Wednesday, August 6, 2008

Some things I've been trying to work through after reading a lot of Foucault...what do you guys think? cc doesn't think I have it right...

1) Ultimately, power should not be defined merely as the ability or capacity to act, nor even as the ability or capacity to act in relation to others in a social system. The definition of power as capacity to act assumes a self-contained, pre-existing actor whose needs and desires to act are self-originated. We might better understand power to be the social relations which constitute not only the needs and desires but the very identities of the actors. Just as gender is totally socially constructed, so are other aspects of identity; just as sexual desire acquires meaning only through culture, so it is with all our needs; and an understanding of power is more than an understanding of the capacity to act, it is an understanding of the unequal relations of social and cultural construction.

2) As historians, our work tends to be organized around the concept of empowerment, a concept that entangles the liberal conceptions of power and of freedom. Empowerment defines power as a substance to be distributed among pre-existing, autonomous individuals and groups, not a social relation that constitutes those individuals and groups---and it promises freedom as the reward for the proper distribution of power. As historians, the questions that drive our work tend to be those suggested by the conception of empowerment: Who wielded power over whom? How did members of a subjugated group demonstrate their resistance? How was the struggle for freedom fought?

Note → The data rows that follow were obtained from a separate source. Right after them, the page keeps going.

-- ==== Sys2Proof/Machine/Branch.lean ====
section
/-! DEFINITION. THUMB formats 16 to 19: conditional branch, software interrupt, branch, long branch with link
(46_thumb_branch_swi.md). -/

namespace Sys2Proof.Machine

/-- A conditional branch of format 16 (R255): to `pc + 4` plus the offset where the condition passes, else past it. -/
def State.condBranch (s : State) (cond : BitVec 4) (off : BitVec 8) : Result :=
  if s.condPassed cond then .next (s.branchThumb (s.branchTarget off)) else .next s.advanceThumb

/-- `BEQ label` (R256). -/
def execBeq (off : BitVec 8) (s : State) : Result := s.condBranch 0x0#4 off

/-- `BNE label` (R257). -/
def execBne (off : BitVec 8) (s : State) : Result := s.condBranch 0x1#4 off

/-- `BCS label` (R258). -/
def execBcs (off : BitVec 8) (s : State) : Result := s.condBranch 0x2#4 off

/-- `BCC label` (R259). -/
def execBcc (off : BitVec 8) (s : State) : Result := s.condBranch 0x3#4 off

/-- `BMI label` (R260). -/
def execBmi (off : BitVec 8) (s : State) : Result := s.condBranch 0x4#4 off

/-- `BPL label` (R261). -/
def execBpl (off : BitVec 8) (s : State) : Result := s.condBranch 0x5#4 off

/-- `BVS label` (R262). -/
def execBvs (off : BitVec 8) (s : State) : Result := s.condBranch 0x6#4 off

/-- `BVC label` (R263). -/
def execBvc (off : BitVec 8) (s : State) : Result := s.condBranch 0x7#4 off

/-- `BHI label` (R264). -/
def execBhi (off : BitVec 8) (s : State) : Result := s.condBranch 0x8#4 off

/-- `BLS label` (R265). -/
def execBls (off : BitVec 8) (s : State) : Result := s.condBranch 0x9#4 off

/-- `BGE label` (R266). -/
def execBge (off : BitVec 8) (s : State) : Result := s.condBranch 0xA#4 off

/-- `BLT label` (R267). -/
def execBlt (off : BitVec 8) (s : State) : Result := s.condBranch 0xB#4 off

/-- `BGT label` (R268). -/
def execBgt (off : BitVec 8) (s : State) : Result := s.condBranch 0xC#4 off

/-- `BLE label` (R269). -/
def execBle (off : BitVec 8) (s : State) : Result := s.condBranch 0xD#4 off

/-- `SWI Value8` (R270): takes the software interrupt, the link being the next instruction's address; the comment field is
ignored. -/
def execSwi (_value : BitVec 8) (s : State) : Result := .next (s.takeException .swi (s.pc + 2#32))

/-- `B label` (R272). -/
def execB (off : BitVec 11) (s : State) : Result := .next (s.branchThumb (s.branchTarget off))

/-- `BL label`, first halfword (R275): the link register takes `pc + 4` plus the high half of the offset. -/
def execBlHigh (off : BitVec 11) (s : State) : Result :=
  .next (s.writeReg lrReg (s.pc + 4#32 + immS12 off)).advanceThumb

/-- `BL label`, second halfword (R276): to LR plus the low half of the offset; LR takes the next instruction's address with
bit 0 set. -/
def execBlLow (off : BitVec 11) (s : State) : Result :=
  .next ((s.writeReg lrReg ((s.pc + 2#32) ||| 1#32)).branchThumb (s.readReg lrReg + immU2 off))

end Sys2Proof.Machine
end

Important as these questions are, they do not cover the breadth or the depth of power relations in any given time and place. We need to expand our question set to better understand power as a constitutive force. As it stands, our commitment to empowerment as the end of history puts blinders on our view of social violence.

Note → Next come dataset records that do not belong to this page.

-- ==== Sys2Proof/Machine/Fetch.lean ====
section
/-! DEFINITION. Fetching an instruction, and what happens at an instruction boundary (R100, 30_encoding.md; R312, R315, R319,
60_exceptions.md). -/

namespace Sys2Proof.Machine

/-- What happens at an instruction boundary (R315, R319). -/
inductive Event where
  /-- A reset (R360). -/
  | reset
  /-- The mode bits are illegal: nothing but a reset happens (R21, U6). -/
  | stuck
  /-- An FIQ is taken (R316). -/
  | fiq
  /-- An IRQ is taken (R317). -/
  | irq
  /-- The fetch of the instruction was aborted (R312). -/
  | prefetchAbort
  /-- The instruction is executed. -/
  | run (i : Instr)
  /-- The fetch reads a byte that holds no value (D11). -/
  | fault (f : Fault)
  /-- The fetched bytes have no meaning in the model (R84, R281, R282). -/
  | refuse (r : Refusal)
deriving DecidableEq, Repr

/-- The code at the PC: a halfword in THUMB state, a word in ARM state, in the memory's byte order (R65, R100). -/
def State.fetchCode (s : State) : Option Code :=
  if s.thumb then (s.readHalf s.pc).map Code.half else (s.readWord s.pc).map Code.word

/-- The size of the fetch (R70). -/
def State.fetchSize (s : State) : Size := if s.thumb then .half else .word

/-- Whether a byte of the instruction at the PC is one the program has stored to (R84, D4, log 7). -/
def State.fetchStored (s : State) : Bool :=
  s.stored.contains s.pc.toNat || s.stored.contains (s.pc + 1#32).toNat ||
    (!s.thumb && (s.stored.contains (s.pc + 2#32).toNat || s.stored.contains (s.pc + 3#32).toNat))

/-- The refusal a rejected code gets. -/
def refusalOf : DecodeError → Refusal
  | .tooFewBytes => .shortFetch
  | .armReservedCondition w => .armReservedCondition w
  | .armOutsideSubset w => .armOutsideSubset w

/-- The instruction at the PC, or why there is none: an aborted fetch first (R312), then a fetch from a device, then a byte that
holds no value (D11), then a byte the program has stored to (D4), then the decoding. That the fault of D11 comes before the
refusal of D4, where an instruction has bytes of both kinds, is the model's choice: the spec gives no order (log 36). -/
def State.fetchInstr (s : State) : Event :=
  if s.aborts .fetch s.fetchSize s.pc then .prefetchAbort
  else if s.onDevice s.fetchSize s.pc then .refuse (.deviceFetch s.pc)
  else match s.fetchCode with
    | none => .fault (.unwritten s.pc)
    | some c =>
      if s.fetchStored then .refuse (.storedText s.pc)
      else match decodeCode c with
        | .ok i => .run i
        | .error e => .refuse (refusalOf e)

/-- The event at this boundary but for a reset (R319): in a legal mode FIQ, then IRQ, then the instruction. -/
def State.workEvent (s : State) : Event :=
  if s.mode = none then .stuck
  else if s.lines.fiq && !s.fiqMasked then .fiq
  else if s.lines.irq && !s.irqMasked then .irq
  else s.fetchInstr

/-- The event at this boundary, in the order of R319: reset before all. -/
def State.nextEvent (s : State) : Event := if s.lines.reset then .reset else s.workEvent

/-- The memory map with RAM at an address, unless RAM or ROM stands there. -/
def State.mapFetchable (s : State) (a : Word) : List Region :=
  if s.kindAt a = some .ram ∨ s.kindAt a = some .rom then s.memoryMap else { lo := a, hi := a, kind := .ram } :: s.memoryMap

/-- Some bytes laid into memory by the host at an address, not by the program: `stored` forgets them, and the memory map has
memory there. -/
def State.placeBytes (s : State) : List Byte → Word → State
  | [], _ => s
  | b :: bs, a =>
    State.placeBytes { s with
      mem := writeCell s.mem a.toNat b
      stored := removeAddr s.stored a.toNat
      memoryMap := s.mapFetchable a } bs (a + 1#32)

/-- An abort rule that lets fetches through. -/
def AbortRule.sparingFetch (r : AbortRule) : AbortRule := { r with onFetch := false }

/-- The input lines with no reset, no interrupt request and no abort of a fetch. -/
def Lines.admitFetch (l : Lines) : Lines :=
  { l with reset := false, fiq := false, irq := false, aborts := l.aborts.map AbortRule.sparingFetch }

/-- The bytes of a table word as memory holds them, the bits above it zero up to four bytes. -/
def tableBytes (big : Bool) (nbits w : Nat) : List Byte :=
  if tableIsThumb nbits then (codeOfTable nbits w).bytes big ++ [0#8, 0#8] else (codeOfTable nbits w).bytes big

/-- The state made ready to run a table word as its next instruction: the word at the PC, T for the word's state, and the
lines letting the fetch through (log 30). -/
def State.placeTableWord (s : State) (nbits w : Nat) : State :=
  let t := s.setT (tableIsThumb nbits)
  State.placeBytes { t with lines := s.lines.admitFetch } (tableBytes s.bigend nbits w) s.pc

end Sys2Proof.Machine
end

3) This is not to absolve those who reap the benefits of power effects, nor to advocate for the primacy of structure over agency, but to suggest the need to reframe questions about social violence and domination in our intellectual culture. The stakes are high. Our liberal assumptions about the nature of power made the current war in the Middle East seem justified, as Americans backed the project of "empowering" Iraqis by giving them the vote---and our commitment to an universalist emancipatory gender narrative made it seem natural that rationalizations for invading Afghanistan should shift from talk of retaliation for 9/11 to talk of the degradation of Muslim women under the Taliban.

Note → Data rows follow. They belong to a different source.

/-! ### Every instruction -/

theorem exec_answers {i : Instr} (h : exec i s = .next t) : s.Answers i t := by
  cases i with
  | lslImm | lsrImm | asrImm | lslReg | lsrReg | asrReg | rorReg => exact .goesOn (State.putShifted_goesOn h)
  | addReg | addImm3 | subReg | subImm3 | addImm8 | subImm8 | adcReg | sbcReg | negReg =>
    exact .goesOn (State.putSum_goesOn h)
  | cmpImm8 | cmpReg | cmnReg | cmpRdHs | cmpHdRs | cmpHdHs => exact .goesOn (State.compareSum_goesOn h)
  | andReg | eorReg | orrReg | bicReg | mvnReg | movImm8 => exact .goesOn (State.putLogical_goesOn h)
  | tstReg => cases h; exact .goesOn (s.computes_setNZ _).advanceThumb
  | mulReg => exact .goesOn (execMulReg_goesOn h)
  | addRdHs | addHdRs | addHdHs | movRdHs | movHdRs | movHdHs => exact .goesOn (State.writeReg_goesOn h)
  | addPc | addSp | addSpPos | addSpNeg | blHigh => cases h; exact .goesOn (s.computes_writeReg _ _).advanceThumb
  | bxRs rs => exact State.branchExchange_answers (.bxRs rs) h
  | bxHs hs => exact State.branchExchange_answers (.bxHs hs) h
  | ldrPc | ldrReg | ldrImm | ldrSp | ldrbReg | ldrbImm | ldrhReg | ldrhImm =>
    exact State.load_answers (f := id) rfl h
  | ldsbReg => exact State.load_answers (f := signByte) rfl h
  | ldshReg => exact State.load_answers (f := signHalf) rfl h
  | strReg | strImm | strSp | strbReg | strbImm | strhReg | strhImm => exact State.store_answers rfl h
  | push | pushLr => exact State.blockStore_answers rfl h
  | pop | popPc => exact State.blockLoad_answers rfl h
  | stmia rb rlist =>
    simp only [exec, execStmia] at h
    split at h
    · cases h
    · exact State.blockStore_answers rfl h
  | ldmia rb rlist =>
    simp only [exec, execLdmia] at h
    split at h
    · cases h
    · exact State.blockLoad_answers rfl h
  | beq | bne | bcs | bcc | bmi | bpl | bvs | bvc | bhi | bls | bge | blt | bgt | ble =>
    exact .goesOn (State.condBranch_goesOn h)
  | swi => cases h; exact s.answers_takeException _ (.inl rfl) _
  | b => cases h; exact .goesOn ((State.Computes.refl s).branchThumb _)
  | blLow => cases h; exact .goesOn ((s.computes_writeReg _ _).branchThumb _)
  | undefAddLoLo | undefCmpLoLo | undefMovLoLo | undefBxH1 | bxLowBits1 | bxLowBits2 | bxLowBits3 | bxLowBits4 |
    bxLowBits5 | bxLowBits6 | bxLowBits7 | undefCond14 => cases h
  | unallocB1 | unallocB2 | unallocB3 | unallocB6 | unallocB7 | unallocB8 | unallocB9 | unallocBA | unallocBB | unallocBE |
    unallocBF | unallocE8 => exact State.unallocated_answers h
  | armBx cond rn => exact State.whenPassed_answers rfl (State.branchExchange_answers (.armBx cond rn)) h
  | armMovsPcLr | armSubsPcLr4 | armSubsPcLr8 => exact State.whenPassed_answers rfl (.returns rfl) h
  | armMovPcLr | armB =>
    refine State.whenPassed_answers rfl (fun h => ?_) h
    cases h
    exact .goesOn ((State.Computes.refl s).branchArm _)
  | armBl =>
    refine State.whenPassed_answers rfl (fun h => ?_) h
    cases h
    exact .goesOn ((s.computes_writeReg _ _).branchArm _)
  | armSwi =>
    refine State.whenPassed_answers rfl (fun h => ?_) h
    cases h
    exact s.answers_takeException _ (.inl rfl) _

/-! ### Every step -/

variable {k : Exc} {e : Event} {i : Instr}

theorem State.Answers.memoryInv (h : s.Answers i t) (m : s.MemoryInv) : t.MemoryInv := by
  cases h with
  | goesOn h => exact h.memory m
  | exchanges form ordinary aligned => exact ordinary.memory m
  | enters which cpsr saved regs memory => exact (memory m).congr (State.enter_mem ..) (State.enter_stored ..)
  | returns arm h =>
    obtain ⟨_, _, -, -, rfl⟩ := State.exceptionReturn_next h
    exact m.congr rfl rfl

theorem State.MemoryInv.takeException (h : s.MemoryInv) (k : Exc) (link : Word) : (s.takeException k link).MemoryInv :=
  h.congr (State.enter_mem ..) (State.enter_stored ..)

/-- The work of a boundary keeps what the invariant says of memory. -/
theorem State.MemoryInv.work (m : s.MemoryInv) (h : s.work e = .next t) : t.MemoryInv := by
  cases e with
  | reset => cases h; exact m.congr s.takeReset_mem s.takeReset_stored
  | stuck => cases h; exact m
  | fiq | irq | prefetchAbort => cases h; exact m.takeException _ _
  | run i => exact (exec_answers h).memoryInv m
  | fault | refuse => cases h

/-- A reset that abandons the work of a boundary keeps it too, whether or not that work answers a next state (R361). -/
theorem State.MemoryInv.interrupted (m : s.MemoryInv) : s.interrupted.MemoryInv := by
  unfold State.interrupted
  split
  · exact m.midBus
  · refine State.MemoryInv.abandon ?_
    cases work : s.midBus.work s.workEvent with
    | next u => exact m.midBus.work work
    | fault | refused => exact m.midBus

/-- The machine stands at the vector of an exception just entered (R303, R305). -/
structure State.AtVector (s : State) (k : Exc) : Prop where
  modeBits : s.modeBits = k.mode.bits
  mode : s.mode = some k.mode
  pc : s.pc = k.vector
  state : s.thumb = false

theorem State.atVector_enter (s : State) (k : Exc) (link saved : Word) : (s.enter k link saved).AtVector k :=
  ⟨s.enter_modeBits k link saved, s.enter_mode k link saved, rfl, s.enter_thumb k link saved⟩

theorem State.atVector_takeReset (s : State) : s.takeReset.AtVector .reset :=
  have h := s.atVector_enter .reset (Config.resetLink s.draws) (Config.resetSaved s.draws)
  ⟨h.modeBits, h.mode, h.pc, h.state⟩

theorem State.AtVector.endStep (h : s.AtVector k) : s.endStep.AtVector k :=
  ⟨(congrArg psrM s.endStep_cpsr).trans h.modeBits, s.endStep_mode.trans h.mode, s.endStep_pc.trans h.pc,
    s.endStep_thumb.trans h.state⟩

theorem State.AtVector.pcAligned (h : s.AtVector k) : s.PcAligned :=
  .of_arm h.state (h.pc ▸ vector_aligned k)

/-- The instruction that a boundary runs belongs to the state the machine is in (R100). -/
theorem State.isThumb_of_run (h : s.nextEvent = .run i) : i.isThumb = s.thumb := by
  obtain ⟨c, code, decoded, -⟩ := State.nextEvent_run h
  rcases State.fetchCode_kind code with ⟨thumb, w, rfl⟩ | ⟨arm, w, rfl⟩
  · cases decoded
    exact (decodeThumb_isThumb w).trans thumb.symm
  · exact (decodeArm_ok decoded).1.trans arm.symm

theorem State.fetchInstr_ne_fiq (s : State) : s.fetchInstr ≠ .fiq := by
  unfold State.fetchInstr
  repeat' split
  all_goals nofun

/-- Where F is set no FIQ is taken. -/
theorem State.nextEvent_ne_fiq (masked : s.fiqMasked = true) : s.nextEvent ≠ .fiq := by
  unfold State.nextEvent State.workEvent
  rw [fiq_not_taken (.inr masked), if_neg Bool.false_ne_true]
  repeat' split
  case isFalse.isFalse.isFalse => exact s.fetchInstr_ne_fiq
  all_goals nofun

/-- The three kinds of step: in an illegal mode nothing but what the other masters and the host do; an exception entered at
the boundary, an interrupt only where its disable bit is clear; or the instruction, of the state the machine is in. -/
theorem step_answers (h : step s = .next t) :
    t = s.midBus.endStep ∨
    (∃ (k : Exc) (u : State), u.AtVector k ∧ (k = .irq → s.irqMasked = false) ∧ (k = .fiq → s.fiqMasked = false) ∧
      (s.MemoryInv → u.MemoryInv) ∧ t = u.endStep) ∨
    ∃ (i : Instr) (u : State), i.isThumb = s.thumb ∧ s.midBus.Answers i u ∧ t = u.endStep := by
  rcases step_next h with
    ⟨-, rfl⟩ | ⟨-, rfl⟩ | ⟨fiq, rfl⟩ | ⟨irq, rfl⟩ | ⟨-, rfl⟩ | ⟨i, u, run, work, rfl⟩
  · exact .inr (.inl ⟨.reset, _, State.atVector_takeReset _, nofun, nofun,
      fun m => m.interrupted.congr (State.takeReset_mem ..) (State.takeReset_stored ..), rfl⟩)
  · exact .inl rfl
  · exact .inr (.inl ⟨.fiq, _, State.atVector_enter .., nofun, fun _ => by simpa using fun m => s.nextEvent_ne_fiq m fiq,
      fun m => m.midBus.takeException _ _, rfl⟩)
  · exact .inr (.inl ⟨.irq, _, State.atVector_enter .., fun _ => by simpa using fun m => s.nextEvent_ne_irq m irq, nofun,
      fun m => m.midBus.takeException _ _, rfl⟩)
  · exact .inr (.inl ⟨.prefetchAbort, _, State.atVector_enter .., nofun, nofun,
      fun m => m.midBus.takeException _ _, rfl⟩)
  · exact .inr (.inr ⟨i, u, State.isThumb_of_run run, exec_answers work, rfl⟩)

/-! ### The obligations -/

/-- Settles O7: memory is empty and the PC is 0. -/
theorem resetInvariant : Obligations.ResetInvariant := by
  exact State.inv_iff.mpr ⟨⟨State.reset_mem_wf, List.Pairwise.nil, nofun⟩, .of_arm rfl ⟨rfl, rfl⟩⟩

/-- An instruction run in the state it belongs to leaves the PC aligned. -/
theorem State.Answers.pcAligned (h : s.Answers i t) (row : i.isThumb = s.thumb) (a : s.PcAligned) : t.PcAligned := by
  cases h with
  | goesOn h => exact h.aligned row.symm a
  | exchanges form ordinary aligned => exact aligned
  | enters which cpsr saved regs memory => exact State.pcAligned_enter ..
  | returns arm h =>
    obtain ⟨_, w, -, -, rfl⟩ := State.exceptionReturn_next h
    cases thumb : psrT w with
    | true => exact .of_thumb thumb (by simp)
    | false => exact .of_arm thumb (by simp)

/-- Settles O8, by the three kinds of step: what the invariant says of memory, then that the PC is aligned. -/
theorem stepKeepsInvariant : Obligations.StepKeepsInvariant := by
  unfold Obligations.StepKeepsInvariant
  intro s t inv h
  obtain ⟨memory, aligned⟩ := State.inv_iff.mp inv
  rw [State.inv_iff]
  rcases step_answers h with rfl | ⟨k, u, vector, -, -, kept, rfl⟩ | ⟨i, u, row, answers, rfl⟩
  · exact ⟨memory.midBus.endStep, aligned.congr (State.endStep_pc _) (State.endStep_thumb _)⟩
  · exact ⟨(kept memory).endStep, vector.endStep.pcAligned⟩
  · exact ⟨(answers.memoryInv memory.midBus).endStep,
      (answers.pcAligned row (aligned.congr rfl rfl)).congr (State.endStep_pc u) (State.endStep_thumb u)⟩

/-- What an instruction leaves unless it enters an exception or returns from one: the control bits and the SPSRs (R27). -/
theorem State.Ordinary.control (h : s.Ordinary t) : s.SameControl t ∧ s.SameSaved t :=
  ⟨State.sameControl_of_bits h.low, h.saved⟩

/-- What an instruction does with the control bits and the SPSRs: it keeps them; it is at a vector; or it has returned, in
ARM state, from a mode with an SPSR. -/
theorem State.Answers.control (h : s.Answers i t) :
    (s.SameControl t ∧ s.SameSaved t) ∨ (∃ k, t.AtVector k ∧ k ≠ .irq ∧ k ≠ .fiq) ∨
    (i.isThumb = false ∧ ∃ m w, s.mode = some m ∧ s.spsrOf m = some w ∧ t.cpsr = w) := by
  cases h with
  | goesOn h => exact .inl h.toOrdinary.control
  | exchanges form ordinary aligned => exact .inl ordinary.control
  | enters which cpsr saved regs memory =>
    refine .inr (.inl ⟨_, State.atVector_enter .., ?_⟩)
    rcases which with rfl | rfl | rfl <;> decide
  | returns arm h =>
    obtain ⟨m, w, mode, spsr, rfl⟩ := State.exceptionReturn_next h
    exact .inr (.inr ⟨arm, m, w, mode, spsr, rfl⟩)

/-- User and System mode have no SPSR (R26). -/
theorem Mode.privileged_of_spsr {m : Mode} {w : Word} (h : s.spsrOf m = some w) : m ≠ .usr ∧ m ≠ .sys := by
  constructor <;> rintro rfl <;> cases h

/-- Settles O26, by the three kinds of step: an instruction that keeps the control bits does not change the mode. -/
theorem modeChanges : Obligations.ModeChanges := by
  unfold Obligations.ModeChanges
  intro s t h changed
  have notSystem (k : Exc) : some k.mode ≠ some Mode.sys := by cases k <;> decide
  have modeBits (u : State) : u.endStep.modeBits = u.modeBits := congrArg psrM u.endStep_cpsr
  rcases step_answers h with rfl | ⟨k, u, vector, irq, fiq, -, rfl⟩ | ⟨i, u, row, answers, rfl⟩
  · exact absurd (modeBits _) changed
  · have at_ := vector.endStep
    exact .inl ⟨k, at_.modeBits, at_.pc, at_.state, irq, fiq, at_.mode ▸ notSystem k⟩
  · rcases answers.control with ⟨control, -⟩ | ⟨k, vector, notIrq, notFiq⟩ | ⟨arm, m, w, mode, spsr, rfl⟩
    · exact absurd ((modeBits u).trans control.m) changed
    · have at_ := vector.endStep
      exact .inl ⟨k, at_.modeBits, at_.pc, at_.state, fun h => absurd h notIrq, fun h => absurd h notFiq,
        at_.mode ▸ notSystem k⟩
    · obtain ⟨notUser, notSys⟩ := Mode.privileged_of_spsr spsr
      exact .inr ⟨m, u.cpsr, mode, notUser, notSys, row.symm.trans arm, spsr, u.endStep_cpsr⟩

/-- Settles O27, by the three kinds of step: there is no return from User mode. -/
theorem userControlBits : Obligations.UserControlBits := by
  unfold Obligations.UserControlBits
  intro s t user h
  have notUser (k : Exc) : k.mode ≠ Mode.usr := by cases k <;> decide
  have kept {u : State} (control : s.midBus.SameControl u) (saved : s.midBus.SameSaved u) :
      s.SameControl u.endStep ∧ s.SameSaved u.endStep := by
    obtain ⟨i, f, m, reserved⟩ := control
    have cpsr := u.endStep_cpsr
    exact ⟨⟨(congrArg psrI cpsr).trans i, (congrArg psrF cpsr).trans f, (congrArg psrM cpsr).trans m,
        (congrArg (BitVec.extractLsb' 8 20) cpsr).trans reserved⟩,
      ⟨u.endStep_spsrFiq.trans saved.fiq, u.endStep_spsrIrq.trans saved.irq, u.endStep_spsrSvc.trans saved.svc,
        u.endStep_spsrAbt.trans saved.abt, u.endStep_spsrUnd.trans saved.und⟩⟩
  rcases step_answers h with rfl | ⟨k, u, vector, -, -, -, rfl⟩ | ⟨i, u, -, answers, rfl⟩
  · exact .inl (kept ⟨rfl, rfl, rfl, rfl⟩ (State.SameSaved.refl _))
  · exact .inr ⟨k, vector.endStep.mode, notUser k, vector.endStep.pc, vector.endStep.state⟩
  · rcases answers.control with ⟨control, saved⟩ | ⟨k, vector, -⟩ | ⟨-, m, w, mode, spsr, -⟩
    · exact .inl (kept control saved)
    · exact .inr ⟨k, vector.endStep.mode, notUser k, vector.endStep.pc, vector.endStep.state⟩
    · obtain rfl : m = .usr := Option.some.inj (mode.symm.trans user)
      cases spsr

/-- An exception taken after work that may have drawn free values. -/
theorem State.entered_redrawn {u : State} {also : List PhysReg} (cpsr : u.cpsr = s.cpsr) (regs : s.SameRegsBut u also)
    (saved : s.SameSaved u) (k : Exc) (link : Word) :
    ({ s with draws := (u.takeException k link).draws }).Entered (u.takeException k link) k link also :=
  State.entered_takeException (s := { s with draws := (u.takeException k link).draws }) cpsr regs
    ⟨saved.fiq, saved.irq, saved.svc, saved.abt, saved.und⟩ (State.enter_draws ..).symm k link

/-- Settles O28, by the ways in which an instruction answers: a THUMB instruction does not return. -/
theorem thumbKeepsControl : Obligations.ThumbKeepsControl := by
  unfold Obligations.ThumbKeepsControl
  intro s t i thumb h
  cases exec_answers h with
  | goesOn h =>
    obtain ⟨control, saved⟩ := h.toOrdinary.control
    exact .inl ⟨control, saved, .inl h.state⟩
  | exchanges form ordinary aligned =>
    obtain ⟨control, saved⟩ := ordinary.control
    refine .inl ⟨control, saved, .inr ?_⟩
    cases form with
    | bxRs rs => exact .inl ⟨rs, rfl⟩
    | bxHs hs => exact .inr ⟨hs, rfl⟩
    | armBx => cases thumb
  | enters which cpsr saved regs memory =>
    exact .inr ⟨_, _, _, which, State.entered_redrawn cpsr regs saved _ _⟩
  | returns arm => exact absurd (thumb.symm.trans arm) (by decide)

4) Emphases on agency and on resistance are meant to work toward social change, empowering people in the present by highlighting the empowerment of people in the past, creating a proud heritage for subordinated people today. However, there are possible problems with this approach. To begin with, we must be careful about the connection between agency and liberal individualism. The emancipatory narratives celebrated by a focus on resistance to subordination resemble the bootstrap narratives of the classical liberal self-made man, not only in that both are essentially narratives of self-empowerment, but that both tend toward essentially liberal notions of social progress based in individual human agency. These liberal conceptions of individual agency and self-empowerment have long been mobilized as tactics to over-freight the individual with responsibility for his or her own social circumstances, and to mask systems of inequality. Celebrating the power of the subordinated individual or group does not necessarily make them more powerful; in fact, it can evade the necessity of addressing ongoing social violence.

5) Further, by reifying resistance as a basic human impulse and a moral act, we mark those in whom we don't recognize resistance as less-than-fully-realized humans. Groups who do not resist as we think they should are relegated to what has been described as the waiting room of progressive teleology, where they will stay until their consciousness is raised and they begin their struggle for freedom. This set of assumptions about the course of history and the nature of humanity does violence to the meaningfulness of those groups' existence. Progressive teleology notwithstanding, it is possible to find fulfillment without reference to the liberal notion of freedom. Thinking of power as relational and constitutive goes quite a ways toward understanding the complexities of these situations.